Kemal Tahir’den “Karılar Koğuşu”nu okumadan önce,Namuscular’ı okumaya karar vermemin nedeni, yazarın hapishane hayatına ait yazdığı üç kitabın birincisinin bu olması idi. Kemal Tahir’ in hayran kaldığım tarzını Edebi Fotoğrafçı olarak tanımlamak istiyorum. Olayların her açıdan fotoğrafını çeken usta bir fotoğrafçının resmettiği görüntüler gibi Kemal Tahir de olayları , farklı farklı gözlerden, ayrı ayrı açılardan okura anlatıyor. Tam fotoğrafı, ancak her açıdan yorumu okuduğunuzda tamamlayabiliyorsunız. Kitabın adından da anlaşıldığı gibi namus uğruna mahkum olmuş insanların hikayelerini ele alıyor “Namuscular”… Kitapta sık sık karşımıza çıkan Kadın& Erkek kavramlarına ait ayrımcılığa ilave olarak “Fakir & Zengin, namus, din ve adalet kavramlarını da Malatya Cezaevinde yatan mahpuslardan dinliyor ve uzun uzun düşünüyoruz. Şimdi Namuscular bittiğine göre sırada “Karılar Koğuşu” var. (Vildan Yakut)

Kitabı okumayı bitirir bitirmez kendimi evden sokağa attım. Hem biraz dolaşıp kafa dağıtmak, hem de bitirdiğim kitabı halk kütüphanesinden başka bir kitapla değiştirmek için.
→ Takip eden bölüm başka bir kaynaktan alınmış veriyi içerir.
-- ==== Sys2Proof/Decode.lean ====
section
/-! DEFINITION. The decoder: from what waits at the ports to an operation (R100 to R103, R110 to R113), total, rejecting
by name; then the encoder, from the same tables. -/

namespace Sys2Proof

/-- Why no operation is read. -/
inductive DecodeReject where
  /-- Nothing waits at any port. -/
  | nothingWaiting
  /-- `OPC` is not in the opcode map (R112): `F_ILLEGAL_CMD`. -/
  | unlistedOpcode
  /-- A must-be-zero field is not zero (R103): `F_ILLEGAL_CMD`. -/
  | nonZeroMbz
  /-- Input words of the command are still to come (R279): the command is pending. -/
  | incomplete
  /-- A selector that selects no step (R110). -/
  | noStepSelected
deriving DecidableEq, Repr

/-- The next `k` items, when they are all command-port words, and what follows them. -/
def takeWords : Nat → List PortIn → Option (List Word × List PortIn)
  | 0, inp => some ([], inp)
  | k + 1, .word w :: inp => (takeWords k inp).map fun r => (w :: r.1, r.2)
  | _ + 1, _ => none

/-- Reads the `k` operand words of a command and builds the operation from them. -/
def withWords (k : Nat) (inp : List PortIn) (build : List Word → Instr) : Except DecodeReject (Instr × List PortIn) :=
  match takeWords k inp with
  | some (ws, rest) => .ok (build ws, rest)
  | none => .error .incomplete

/-- The operation if its must-be-zero fields are zero, else `nonZeroMbz` (R103). -/
def mbz (zero : Bool) (r : Except DecodeReject (Instr × List PortIn)) : Except DecodeReject (Instr × List PortIn) :=
  if zero then r else .error .nonZeroMbz

/-- A host command with command word `cw`, `inp` being what follows it: the opcode map of R102. -/
def decodeCommand (p : Params) (cw : Word) (inp : List PortIn) : Except DecodeReject (Instr × List PortIn) :=
  let a := aOf cw
  let b := bOf cw
  match (opcOf cw).toNat with
  | 0x00 => mbz (a == 0 && b == 0) (.ok (.nop, inp))
  | 0x01 => mbz (a == 0 && b == 0) (.ok (.sreset, inp))
  | 0x02 => mbz (a == 0 && b == 0) (.ok (.enable, inp))
  | 0x10 => mbz (b == 0) (withWords (p.cfgWrWords a) inp fun ws => .cfgWr a ws)
  | 0x11 => mbz (b == 0) (.ok (.cfgRd a, inp))
  | 0x12 => withWords 1 inp fun ws => .tblWr a b (ws.headD 0)
  | 0x13 => .ok (.tblRd a b, inp)
  | 0x20 => mbz (a == 0) (withWords (nw b.toNat) inp fun ws => .crcAppend b ws)
  | 0x21 => mbz (a == 0) (withWords (nw b.toNat) inp fun ws => .crcCheck b ws)
  | 0x30 => mbz (a == 0) (withWords (nw p.hdrBits + nw b.toNat) inp fun ws =>
      .modulate b (ws.take (nw p.hdrBits)) (ws.drop (nw p.hdrBits)))
  | 0x31 => mbz (a == 0 && b == 0) (.ok (.txAbort, inp))
  | 0x40 => mbz (a == 0 && b == 0) (.ok (.rxPop, inp))
  | _ => .error .unlistedOpcode

/-- The step of RXSYNC that a selector selects (R110). -/
def decodeSelector (sel : BitVec 3) : Except DecodeReject Instr :=
  match sel.toNat with
  | 0b000 => .ok .scan
  | 0b101 => .ok (.collect .getLength)
  | 0b110 => .ok (.collect .getPayload)
  | 0b010 => .ok .interpret
  | 0b011 => .ok .check
  | _ => .error .noStepSelected

/-- The operation at the head of what waits at the ports, and what is left after it. -/
def decode (p : Params) : List PortIn → Except DecodeReject (Instr × List PortIn)
  | [] => .error .nothingWaiting
  | .word cw :: inp => decodeCommand p cw inp
  | .sample x :: inp => .ok (.tick (sext p.sw x.toNat), inp)
  | .sync sel :: inp => (decodeSelector sel).map fun i => (i, inp)

/-- What is found at the ports. -/
inductive Fetched where
  /-- No operation can start: nothing waits, or only the first words of a command (R279). -/
  | idle
  /-- The next operation, and what waits after it. -/
  | run (i : Instr) (rest : List PortIn)
  /-- An illegal command word, consumed alone (R103, R112). -/
  | illegal (rest : List PortIn)
  /-- A turn of RXSYNC that selects no step (R110). -/
  | noStep (rest : List PortIn)
deriving DecidableEq, Repr

/-- Whether an item is a command-port word. -/
def PortIn.isWord : PortIn → Bool
  | .word _ => true
  | .sample _ => false
  | .sync _ => false

/-- The next operation of the run. A command whose words have not all arrived stays pending and the other agents go
on meanwhile (R279). -/
def fetch (p : Params) (inp : List PortIn) : Fetched :=
  match decode p inp with
  | .ok (i, rest) => .run i rest
  | .error .nothingWaiting => .idle
  | .error .unlistedOpcode => .illegal (inp.drop 1)
  | .error .nonZeroMbz => .illegal (inp.drop 1)
  | .error .noStepSelected => .noStep (inp.drop 1)
  | .error .incomplete =>
    match inp.dropWhile PortIn.isWord with
    | [] => .idle
    | e :: rest =>
      match decode p [e] with
      | .ok (i, _) => .run i (inp.takeWhile PortIn.isWord ++ rest)
      | .error _ => .noStep (inp.takeWhile PortIn.isWord ++ rest)

/-- The number of input words a command word announces (R113); 0 for one that is not a command. -/
def commandWords (p : Params) (cw : Word) : Nat :=
  match (opcOf cw).toNat with
  | 0x10 => p.cfgWrWords (aOf cw)
  | 0x12 => 1
  | 0x20 => nw (bOf cw).toNat
  | 0x21 => nw (bOf cw).toNat
  | 0x30 => nw p.hdrBits + nw (bOf cw).toNat
  | _ => 0

/-- The selector of a step (R110). -/
def CollectPhase.selector : CollectPhase → BitVec 3
  | .getLength => 0b101
  | .getPayload => 0b110

/-- A command word and its operand words. -/
def commandItems (opc : Nat) (a : BitVec 8) (b : BitVec 16) (ws : List Word) : List PortIn :=
  .word (commandWord opc a b) :: ws.map .word

/-- The encoder: what is offered at the ports for an operation (R102, R110, R111). -/
def encode : Instr → List PortIn
  | .nop => commandItems 0x00 0 0 []
  | .sreset => commandItems 0x01 0 0 []
  | .enable => commandItems 0x02 0 0 []
  | .cfgWr idx value => commandItems 0x10 idx 0 value
  | .cfgRd idx => commandItems 0x11 idx 0 []
  | .tblWr sel addr sample => commandItems 0x12 sel addr [sample]
  | .tblRd sel addr => commandItems 0x13 sel addr []
  | .crcAppend n bits => commandItems 0x20 0 n bits
  | .crcCheck n bits => commandItems 0x21 0 n bits
  | .modulate n header payload => commandItems 0x30 0 n (header ++ payload)
  | .txAbort => commandItems 0x31 0 0 []
  | .rxPop => commandItems 0x40 0 0 []
  | .tick x => [.sample (BitVec.ofInt 32 x)]
  | .scan => [.sync 0b000]
  | .collect phase => [.sync phase.selector]
  | .interpret => [.sync 0b010]
  | .check => [.sync 0b011]

/-- A row of spec/opcode_table.json as it arrives: up to 8 bits a selector of RXSYNC, up to 16 bits an input sample of
PORT, otherwise a command word (bits 31..0 of `w`) and the operand words it announces, the k-th of them bits
32k+63..32k+32 of `w`, zero above `nbits`. Log 20. -/
def tableItems (p : Params) (nbits w : Nat) : List PortIn :=
  if nbits ≤ 8 then [.sync (BitVec.ofNat 3 w)]
  else if nbits ≤ 16 then [.sample (BitVec.ofNat 32 w)]
  else
    .word (BitVec.ofNat 32 w) ::
      (List.range (commandWords p (BitVec.ofNat 32 w))).map fun k => .word (BitVec.ofNat 32 (w / 2 ^ (32 * (k + 1))))

/-- What the decoder reads from a row of spec/opcode_table.json, for the default instance. -/
def decodeTableWord (nbits w : Nat) : Option Instr :=
  match decode Params.default (tableItems Params.default nbits w) with
  | .ok (i, []) => some i
  | .ok (_, _ :: _) => none
  | .error _ => none

end Sys2Proof
end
Zihnimde savrulan düşünceler, birbirine çarpan fikirler. Önce Kemal Tahir geliyor aklıma, yattığı on iki yıl hapis. Dile kolay tam on iki yıl. Üzülüyorum. Sonra kitapta anlattıkları; kızını kesenler, karısını vuranlar, namusuna göz diken adamı öldürenler, kısacası namuscular... Daha neler neler... Okumaya başladığımda kitap bir türkü hatırlatmıştı bana. Bir haftadır dilimde bu türkü. Kız gelinim, suna boylum, doyamadan biz bize, Besmeleyle yüzün açıp oturmadan diz dize, Almış kaçırmışlar seni çökertmişler ıssıza. Namus belasına gardaş kıydığımız can bizim. Önümde bizim sokağın dik yokuşu, elimde kitap, kulağımda Cem Karaca'nın sesi... Bir sigara yaktım, düştüm halk kütüphanesinin yoluna. (Bünyamin Müftüoğlu)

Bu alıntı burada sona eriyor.